Tuesday, September 17, 2024

Closures

In programming, a closure seems to be this mystical thing.  There are endless reams of research and obscurely technical explanations of what a closure is and how they work.  I hate, loathe and despise needless complexity.

A closure is a function to be used later, which uses some of the data currently available, packaged together.  Enclosed, if you will.

So, in Listack terms, if you have a data stack, and a function to be used later that depends on the current state of some of the data, you package together the data with the function for later use.  This is a closure of the function over the data.  So, if you have a function that will depend on two data objects, you write:

        rest_of_stack data1 data2 \.func 3 .enlist >block  

which produces:

        {data1 data2 .func}

When the later time finally arrives, you simply invoke the closure.

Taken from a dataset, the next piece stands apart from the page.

-- ==== Sys2Proof/Machine/Dispatch.lean ====
section
/-! DEFINITION. The effect of every instruction: one arm for each constructor. -/

namespace Sys2Proof.Machine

        rest_of_stack {data1 data2 .func} .eval

We could even make a procedure to create closures.  Note that most of the procedure is purely for error handling.

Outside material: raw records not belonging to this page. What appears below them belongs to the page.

-- ==== Sys2Proof/Safety.lean ====
section
/-! DEFINITION. What a safe run is (memories in their one canonical form, four dies, lane tables of 32 lanes, and no stop), and
the terms in which statements say what a word changes and what it leaves alone. -/

namespace Sys2Proof.Machine

/-- Every memory of the package is in its canonical form. -/
def State.memWf (s : State) : Bool :=
  (s.dies.all fun d => Memory.wf d.mem) && Memory.wf s.host && Memory.wf s.peer && (s.g :: s.gs).all fun g => Memory.wf g.scratch

/-- Every warp has 32 lanes. -/
def State.lanesWf (s : State) : Bool := s.warps.all fun w => w.lanes.length == 32

/-- The dies stand at their physical positions. -/
def State.diesWf (s : State) : Bool := decide (s.dies.map (·.phys) = [0, 1, 2, 3])

/-- The form that the state keeps. -/
def State.wf (s : State) : Bool := s.memWf && s.lanesWf && s.diesWf

/-- A step answers a next state: the package has no other outcome (R455, R462, R464). -/
def Goes (r : Result) : Prop := ∃ t, r = .next t

/-! ### Frames -/

/-- Every byte of memory reads as before: device memory as the host reads it, the scratch of the workgroup in focus, and the
memory of the host and of peers. -/
def SameBytes (s t : State) : Prop :=
  (∀ p a, (t.dieAt p).hostByte a = (s.dieAt p).hostByte a) ∧ (∀ a n, t.scratchRead a n = s.scratchRead a n)
    ∧ t.host = s.host ∧ t.peer = s.peer

/-- A state with the registers, masks, condition codes, sticky flags and progress of the warp in focus of another, what YIELD
has left to do for its lanes and what flags are still to be ORed in included. -/
def State.withRegs (t s : State) : State :=
  { t with w := { t.w with
      v := s.w.v, u := s.w.u, m := s.w.m, ccC := s.w.ccC, ccZ := s.w.ccZ, ccN := s.w.ccN, ccV := s.w.ccV,
      sticky := s.w.sticky, late := s.w.late, lanes := s.w.lanes, run := s.w.run, halted := s.w.halted
      sched := { t.w.sched with passed := s.w.sched.passed, yielded := s.w.sched.yielded } } }

/-- Nothing else differs. -/
def Kept (s t : State) : Prop := t.withRegs s = s ∧ SameBytes s t

/-- What YIELD has left to do for lanes is as before (R125), or, at the end of a clause, falls to the choice of the next run. -/
def SameYield (s t : State) : Prop := t.w.sched.passed = s.w.sched.passed ∧ t.w.sched.yielded = s.w.sched.yielded
def YieldDue (s t : State) : Prop := t.w.sched.passed = s.w.sched.yielded ∧ t.w.sched.yielded = 0

/-- The run has moved past a word of `len` bytes (R38, R92): to the next word, or, after the last of the clause, its lanes that
are ready to the header that follows. -/
def Moved (s t : State) (len : Nat) : Prop :=
  match s.w.run with
  | none => t.w.run = none ∧ t.w.lanes = s.w.lanes ∧ t.w.halted = s.w.halted ∧ SameYield s t
  | some r =>
    if 1 < r.left then
      t.w.run = some { r with pc := nextWord r.pc len, left := r.left - 1 } ∧ t.w.lanes = s.w.lanes ∧ t.w.halted = s.w.halted
        ∧ SameYield s t
    else
      t.w.run = none ∧ t.w.halted = (s.w.halted || s.w.single) ∧ YieldDue s t
        ∧ t.w.lanes = s.w.lanes.mapIdx fun l e =>
            if inSet r.mask l && decide (e.st = .ready) then { e with pc := nextWord r.pc len, mid := none, via := none } else e

/-- Lane registers from `d` on hold, in the lanes of a set, the words given for the lane; every other one is unchanged. -/
def WritesLanes (s t : State) (e : LaneMask) (d : Nat) (ws : Nat → List Word) : Prop :=
  ∀ q l, l < 32 → t.v q l =
    if inSet e l = true ∧ d ≤ q ∧ q < d + (ws l).length then ((ws l)[q - d]?).getD 0 else s.v q l

/-- Uniform registers from `d` on hold the words given; every other one is unchanged. -/
def WritesUniform (s t : State) (d : Nat) (ws : List Word) : Prop :=
  ∀ q, t.u q = if d ≤ q ∧ q < d + ws.length then (ws[q - d]?).getD 0 else s.u q

/-- The condition codes of the lanes of a set are those given where `on`; every other lane's are unchanged. -/
def WritesCodes (s t : State) (on : Bool) (e : LaneMask) (k : Nat → Codes) : Prop :=
  ∀ l, l < 32 → t.codes l = if on = true ∧ inSet e l = true then k l else s.codes l

/-- No sticky flag differs, nor which of them words of unfinished latency have raised (R162). -/
def SameFlags (s t : State) : Prop := t.w.sticky = s.w.sticky ∧ t.w.late = s.w.late

/-- No lane register, uniform register, mask, code or flag differs. -/
def SameRegisters (s t : State) : Prop :=
  t.w.v = s.w.v ∧ t.w.u = s.w.u ∧ t.w.m = s.w.m ∧ SameFlags s t ∧ ∀ l, t.codes l = s.codes l

end Sys2Proof.Machine
end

    def: "make_closure" [Seq, Int]
    {    # will make a closure over n data items and one sequence
        dup < o     # the closure can't contain fewer than no data items
        iff {
            drop drop 
            "Closures may not have a negative number of arguments" .set_err
            exit
        }
        dup > (depth - 3)     # must have enough items on the stack
        iff {
            drop drop 
            "Stack not deep enough for number of closure arguments" .set_err
            exit
        }
        1 .+  .enlist >block        # the actual closure: {d1 d2 d3 ... dn seq}          
    }

    def: "make_closure" [Block, Int]
    {    could also be:    \.eval swap 1 .+ .make_closure
        swap >seq swap .make_closure
    }    # could have used dip instead

    def: "make_closure" [Word, Int]
    {    # a b \func .dip --> a func b
        \>seq .dip .make_closure
    }    # could have just repeated the original definition, but where's the fun in that?